The most organised way to handle local citations

staying organised with citations

Although their exact influence on Google ratings is not known, inconsistent citations are consistently identified as a major issue for both consumers and Google.

And whilst Google may come and go with its algorithms, it is customers who ultimately pay your bills. So in the interests of making life easier for your customers it’s important to make sure you’re putting your best (company) foot forward on these local business directories.

And the best way to do that? Staying organised!

Getting started

The first thing you need to do is get together all your business information:

  • Contact Name
  • Contact email (this should be one that everyone in the business has access to)
  • NAP
  • website URL
  • opening hours
  • payment options
  • electronic copy of your logo (or a link to it online)
  • 2 – 3 category descriptions
  • 200 character description of your business (this is the maximum most local business directories will take)
  • Twitter handle (if you have one)
  • Facebook URL (if you have one)

The best way I’ve found to do this is by using a spreadsheet but if spreadsheets aren’t your thing, then you can use a word document too.

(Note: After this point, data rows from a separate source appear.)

/-- Part 6 of the index of R599. -/
def Reg.rows6 : List Row := [
  ⟨.PORTER_MAP, 0x02501000, [⟨2, 0x1000000, .first⟩], 0⟩,
  ⟨.PORTER_PHYS, 0x02501008, [⟨2, 0x1000000, .first⟩], 0⟩,
  ⟨.PORTER_RETIRE, 0x0250100C, [⟨2, 0x1000000, .first⟩], 0⟩,
  ⟨.RELOC_CTRL, 0x02600000, [⟨2, 0x1000000, .first⟩, ⟨4, 0x100, .first⟩], 0⟩,
  ⟨.RELOC_OBJECT, 0x02600004, [⟨2, 0x1000000, .first⟩, ⟨4, 0x100, .first⟩], 0⟩,
  ⟨.RELOC_SRC, 0x02600008, [⟨2, 0x1000000, .first⟩, ⟨4, 0x100, .first⟩], 0⟩,
  ⟨.RELOC_DST, 0x02600010, [⟨2, 0x1000000, .first⟩, ⟨4, 0x100, .first⟩], 0⟩,
  ⟨.RELOC_LEDGER, 0x02600018, [⟨2, 0x1000000, .first⟩, ⟨4, 0x100, .first⟩], 0⟩,
  ⟨.RELOC_STATE, 0x02600020, [⟨2, 0x1000000, .first⟩, ⟨4, 0x100, .first⟩], 0⟩,
  ⟨.RELOC_CHUNKS, 0x02600024, [⟨2, 0x1000000, .first⟩, ⟨4, 0x100, .first⟩], 0⟩,
  ⟨.RELOC_WATERMARK, 0x02600028, [⟨2, 0x1000000, .first⟩, ⟨4, 0x100, .first⟩], 0⟩,
  ⟨.RELOC_IN_COPY, 0x0260002C, [⟨2, 0x1000000, .first⟩, ⟨4, 0x100, .first⟩], 0⟩,
  ⟨.RELOC_HELD, 0x02600030, [⟨2, 0x1000000, .first⟩, ⟨4, 0x100, .first⟩], 0⟩,
  ⟨.RELOC_MIRRORED, 0x02600034, [⟨2, 0x1000000, .first⟩, ⟨4, 0x100, .first⟩], 0⟩,
  ⟨.RELOC_RETRIES, 0x02600038, [⟨2, 0x1000000, .first⟩, ⟨4, 0x100, .first⟩], 0⟩,
  ⟨.RELOC_REVERSE, 0x0260003C, [⟨2, 0x1000000, .first⟩, ⟨4, 0x100, .first⟩], 0⟩,
  ⟨.RELOC_PEER_WATERMARK, 0x02600800, [⟨2, 0x1000000, .first⟩, ⟨4, 0x8, .first⟩], 0⟩,
  ⟨.RELOC_PEER_IN_COPY, 0x02600804, [⟨2, 0x1000000, .first⟩, ⟨4, 0x8, .first⟩], 0⟩,
  ⟨.LC_STATE, 0x06000000, [], 0⟩,
  ⟨.ISO_STATUS, 0x06000004, [], 0⟩,
  ⟨.DEBUG_STATUS, 0x06000008, [], 0⟩,
  ⟨.DEBUG_CTRL, 0x0600000C, [], 0⟩,
  ⟨.TAMPER_STATUS, 0x06000010, [], 0⟩,
  ⟨.TAMPER_ACTIVE, 0x06000014, [], 0⟩,
  ⟨.BOOT_STATUS, 0x06000018, [], 0⟩,
  ⟨.FW_SECURITY, 0x0600001C, [], 0⟩,
  ⟨.WIPES, 0x06000020, [], 0⟩,
  ⟨.SEALED_DENIED, 0x06000024, [], 0⟩,
  ⟨.AUDIT_COUNT, 0x06000028, [], 0⟩,
  ⟨.CORE_ACTIVE, 0x00020000, [], 0⟩]

/-- Part 7 of the index of R599. -/
def Reg.rows7 : List Row := [
  ⟨.CORE_RETIRED, 0x00020004, [], 0⟩,
  ⟨.CORE_RETIRE, 0x00020008, [], 0⟩,
  ⟨.WDT_CTRL, 0x0002000C, [], 0⟩,
  ⟨.WDT_KICK, 0x00020010, [], 0⟩,
  ⟨.WDT_RESETS, 0x00020014, [], 0⟩,
  ⟨.SP_BANK_CTRL, 0x00020100, [⟨16, 0x10, .first⟩], 0⟩,
  ⟨.SP_BANK_CE, 0x00020104, [⟨16, 0x10, .first⟩], 0⟩,
  ⟨.SP_BANK_UE, 0x00020108, [⟨16, 0x10, .first⟩], 0⟩,
  ⟨.SP_REPAIR, 0x0002010C, [⟨16, 0x10, .first⟩], 0⟩,
  ⟨.SP_CONFLICT, 0x00020200, [⟨23, 0x4, .first⟩], 0⟩,
  ⟨.FLUE_STATUS, 0x00020400, [⟨2, 0x20, .first⟩], 0⟩,
  ⟨.FLUE_ERR, 0x00020404, [⟨2, 0x20, .first⟩], 0⟩,
  ⟨.FLUE_POSTED_ADDR, 0x00020408, [⟨2, 0x20, .first⟩], 0⟩,
  ⟨.FLUE_POSTED_COUNT, 0x00020410, [⟨2, 0x20, .first⟩], 0⟩,
  ⟨.FLUE_TIMEOUT_COUNT, 0x00020414, [⟨2, 0x20, .first⟩], 0⟩,
  ⟨.CM_EARLY_ACK, 0x00021000, [], 0⟩,
  ⟨.CM_IMPRECISE_COUNT, 0x00021004, [], 0⟩,
  ⟨.CM_IMPRECISE_ADDR, 0x00021008, [], 0⟩,
  ⟨.CM_IMPRECISE_CLR, 0x00021010, [], 0⟩,
  ⟨.CM_RESV_FAILS, 0x00021014, [], 0⟩,
  ⟨.FC_SRC, 0x04100000, [⟨1024, 0x4, .first⟩], 0⟩,
  ⟨.FC_STATUS, 0x04101000, [], 0⟩,
  ⟨.FC_DOUSED, 0x04101004, [], 0⟩,
  ⟨.FC_CLEAR, 0x04101008, [], 0⟩,
  ⟨.FC_RING_HEAD, 0x0410100C, [], 0⟩,
  ⟨.FC_RING_SEQ, 0x04101010, [], 0⟩,
  ⟨.FC_RECORD_LOST, 0x04101014, [], 0⟩,
  ⟨.FC_TIME, 0x04101018, [], 0⟩,
  ⟨.FC_LATCHED_MAP, 0x04101100, [⟨32, 0x4, .first⟩], 0⟩,
  ⟨.FEED_CFG, 0x04000000, [], 0⟩]
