/-- What a message is, beyond its class. -/
inductive MsgOp where
  | memRead | memWrite | memInv
  | ioRead | ioWrite
  | cacheReq | cacheResp
  | memResp | ioCompl
  | snoop | snoopResp
  | bulkWrite | bulkRead
  | ledgerRead | ledgerWrite
  | mgmt
  | mirror
deriving DecidableEq, Repr

/-- One slice: a way of a Stall's layout or of a Market region's (R242, R305). -/
structure SliceRef where
  region : Bool
  obj : Nat
  way : Nat
  deriving DecidableEq, Repr

/-- ECP status codes (R443). -/
inductive Status where
  | ok | accepted | alreadyDone | busy | denied | invalid | overlap | staleEpoch | noResource
  | timeout | faulted | aborted | noSession | unknownOpcode | tooLarge
deriving DecidableEq, Repr

/-- The encodings of R443. -/
def Status.code : Status → Nat
  | .ok => 0x00
  | .accepted => 0x01
  | .alreadyDone => 0x02
  | .busy => 0x10
  | .denied => 0x20
  | .invalid => 0x21
  | .overlap => 0x22
  | .staleEpoch => 0x23
  | .noResource => 0x30
  | .timeout => 0x31
  | .faulted => 0x40
  | .aborted => 0x41
  | .noSession => 0x50
  | .unknownOpcode => 0x51
  | .tooLarge => 0x52

/-- A reply packet: opcode, status and result values (R442). -/
structure Reply where
  opcode : Nat
  status : Status
  values : List Nat
  deriving DecidableEq, Repr

/-- Return codes of an emulated mailbox (R252, R253) and of the fabric-manager API (R453). -/
inductive MailCode where
  | success | backgroundStarted | unsupported | mediaFailure | invalid | busy
  | securityState | exhausted | internal | aborted
deriving DecidableEq, Repr

/-- A message on a Cascade or Seam link (R123, R124): its header, its carried header, its cells, each 64 bytes with the CRC-32 that
travels with it (R197). -/
structure WireMsg where
  cls : Nat
  blocks : Nat
  poison : Bool
  src : Nat
  dst : Nat
  tag : Nat
  carried : List Byte
  cells : List (List Byte × Nat)
  deriving DecidableEq, Repr

/-- What a flit carries beside its link header. -/
inductive FlitBody where
  /-- TYPE 0 -/
  | null
  /-- TYPE 1: its part of the byte stream of messages (R123) -/
  | payload (bytes : List Byte)
  /-- TYPE 2 (R155): the lanes active after the switch, the flit periods left, and the ACK bit -/
  | retire (mask count : Nat) (ack : Bool)
  /-- TYPE 3 (R148): Request header and data totals, Response header and data totals, RX_READY, RETIRE_CAP -/
  | init (reqHdr reqData rspHdr rspData : Nat) (ready cap : Bool)
  /-- TYPE 4 to 15 (R122) -/
  | unused (type : Nat)
  deriving DecidableEq, Repr
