/-! ## Mirroring (R192 to R195) -/

/-- Whether a session copies a message that joins a queue of its half (R192, R193). -/
def State.mirrorWants (s : State) (h n : Nat) (m : Msg) : Bool :=
  let src := s.get F.MIR_CTRL_SOURCE h n
  let port := s.get F.MIR_CTRL_PORT h n
  let sealedStall := match m.stall with | some st => s.flag F.STALL_CTRL_SEALED st | none => false
  s.flag F.MIR_CTRL_EN h n
    && Word.bits (s.rd .MIR_CTRL h n) (egressClass m.cls) 1 == 1
    && ((src == 0 && m.input == port) || (src == 1 && m.dst == port) || (src == 2 && (m.input == port || m.dst == port))
      || (src == 3 && m.stall == some (s.get F.MIR_MATCH_STALL h n)))
    && (!sealedStall || s.flag F.MIR_CTRL_INSPECT h n)

/-- Count a dropped copy (R194, R195). -/
def State.mirrorDrop (s : State) (h n : Nat) : State :=
  let c := numGet (0, 0) (8 * h + n) s.buf.sessions
  let s := s.bump F.MIR_DROP_V 1 h n
  { s with buf := { s.buf with sessions := numPut (0, 0) (8 * h + n) (min 65535 (c.1 + 1), c.2) s.buf.sessions } }

/-- The mirror account of a half in cells. -/
def State.mirrorUsed (s : State) (h : Nat) : Nat := s.sumBlocks h (fun m => decide (m.op = .mirror))

/-- One session's copy of an admitted message, or a drop (R194). A copy for which no header entry of the shared pool is free is not
made and is counted like the rest; one free entry is enough, since R177 asks for more only of messages that are admitted (DESIGN
CHOICE, log entry 163). -/
def State.mirrorOne (s : State) (h n : Nat) (m : Msg) : State :=
  if s.mirrorWants h n m then
    let snap := min (s.get F.MIR_MATCH_SNAP_CELLS h n) m.blocks
    let free := s.sharedSize h - s.sharedUsed h
    if s.mirrorUsed h + snap ≤ s.get F.MIRROR_MAX_V h && s.get F.MIRROR_FLOOR_V h + snap ≤ free
        && 0 < s.headersFree h then
      let c : Msg := { m with id := s.nextId, op := .mirror, dst := s.get F.MIR_CTRL_ANALYSIS h n,
                              blocks := snap, cells := m.cells.take snap, charge := .shared, hdrMgmt := false,
                              stage := .queued, session := n, admitted := s.fclk,
                              copied := (let w := s.wire m (wirePort m.dst) []; leBytes 8 w.header ++ w.carried),
                              direction := s.get F.MIR_CTRL_SOURCE h n == 1
                                || (s.get F.MIR_CTRL_SOURCE h n == 2 && m.input != s.get F.MIR_CTRL_PORT h n) }
      { s with nextId := s.nextId + 1, msgs := s.msgs ++ [c] }
    else s.mirrorDrop h n
  else s

/-- The copies of an admitted message, session by session (R192). -/
def State.mirrorCopies (s : State) (h : Nat) (m : Msg) : State :=
  (List.range 8).foldl (fun s n => s.mirrorOne h n m) s

/-- The oldest mirror copy of a half. -/
def State.mirrorHead (s : State) (h : Nat) : Option Msg :=
  s.msgs.find? (fun m => m.half == h && decide (m.op = .mirror))

/-- Discard copies from the head while fewer than MIRROR_FLOOR shared cells are free (R195). -/
def State.mirrorFloor (s : State) (h : Nat) : Nat → State
  | 0 => s
  | n + 1 =>
    if s.sharedSize h - s.sharedUsed h < s.get F.MIRROR_FLOOR_V h then
      match s.mirrorHead h with
      | none => s
      | some m => State.mirrorFloor ((s.remove m).mirrorDrop h m.session) h n
    else s

/-! ## Admission and hold lists (R174 to R178) -/

/-- Try to admit a message to its egress queue: some, with its charge moved to the queue's account, or none. -/
def State.tryAdmit (s : State) (m : Msg) (overSeam : Bool) : Option State :=
  match s.admitCells m (m.admitColour overSeam), s.admitHeader m with
  | some c, some hm =>
    let h := halfOf m.dst
    let (cs, s) := if m.cells.isEmpty && !s.buf.skid.any (fun e => e.2.1 == m.id) then
        s.takeCells h (s.writeSlots m.input false m.dst) m.id 0 m.dataCells
      else (m.cells, s)
    let m' := { m with stage := .queued, half := h, charge := c, hdrMgmt := hm, cells := cs, admitted := s.fclk }
    let s := (s.place m').mirrorCopies h m'
    some (s.mirrorFloor h s.msgs.length)
  | _, _ => none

I don’t recommend using a paper document, as one of the reasons for keeping everything handy is so you can easily copy and paste information from your document into the directory listing. Paper makes that a lot harder!

Start entering data

This is where you really need the electronic document.

For each field in the listing copy and paste the details from your collected data document. The beauty of this – apart from saving your fingers from all that typing – is your chances of making a typo or mistake go down dramatically.

As you add your business details to each listing, make a note in the same document of

  • the name of the site
  • the date you created the listing,
  • any account details if you had to create an account (like login name and password)
  • any contact you might have had with the site – to claim a listing or correct details etc.
  • whether the site allows reviews or not.

You’ll also want a blank spot for adding the direct URL of your listing on that site, once it goes live. Some sites will send your listing live immediately, some will take a few days or even a couple of weeks.

Using those citations

Keep checking the different sites until you do get a live listing, and then add that URL to your master document.

Once you have the direct URL you can use it in a couple of ways:

  • go directly to your listing when you need to make changes for whatever reason. Some of these sites have terrible search functionality and being able to go directly to your listing will definitely save your sanity.
  • provide customers with the link so they can review your business at that directory. Again, this is a lot easier than making them search for your listing sometimes. (Make sure this isn’t against the terms and conditions of the site though. Yelp for example doesn’t like it when you give customers the direct link).
  • checking if a review has been left (on the sly so to speak) by a customer or client. Remember to respond always, even to the positive ones!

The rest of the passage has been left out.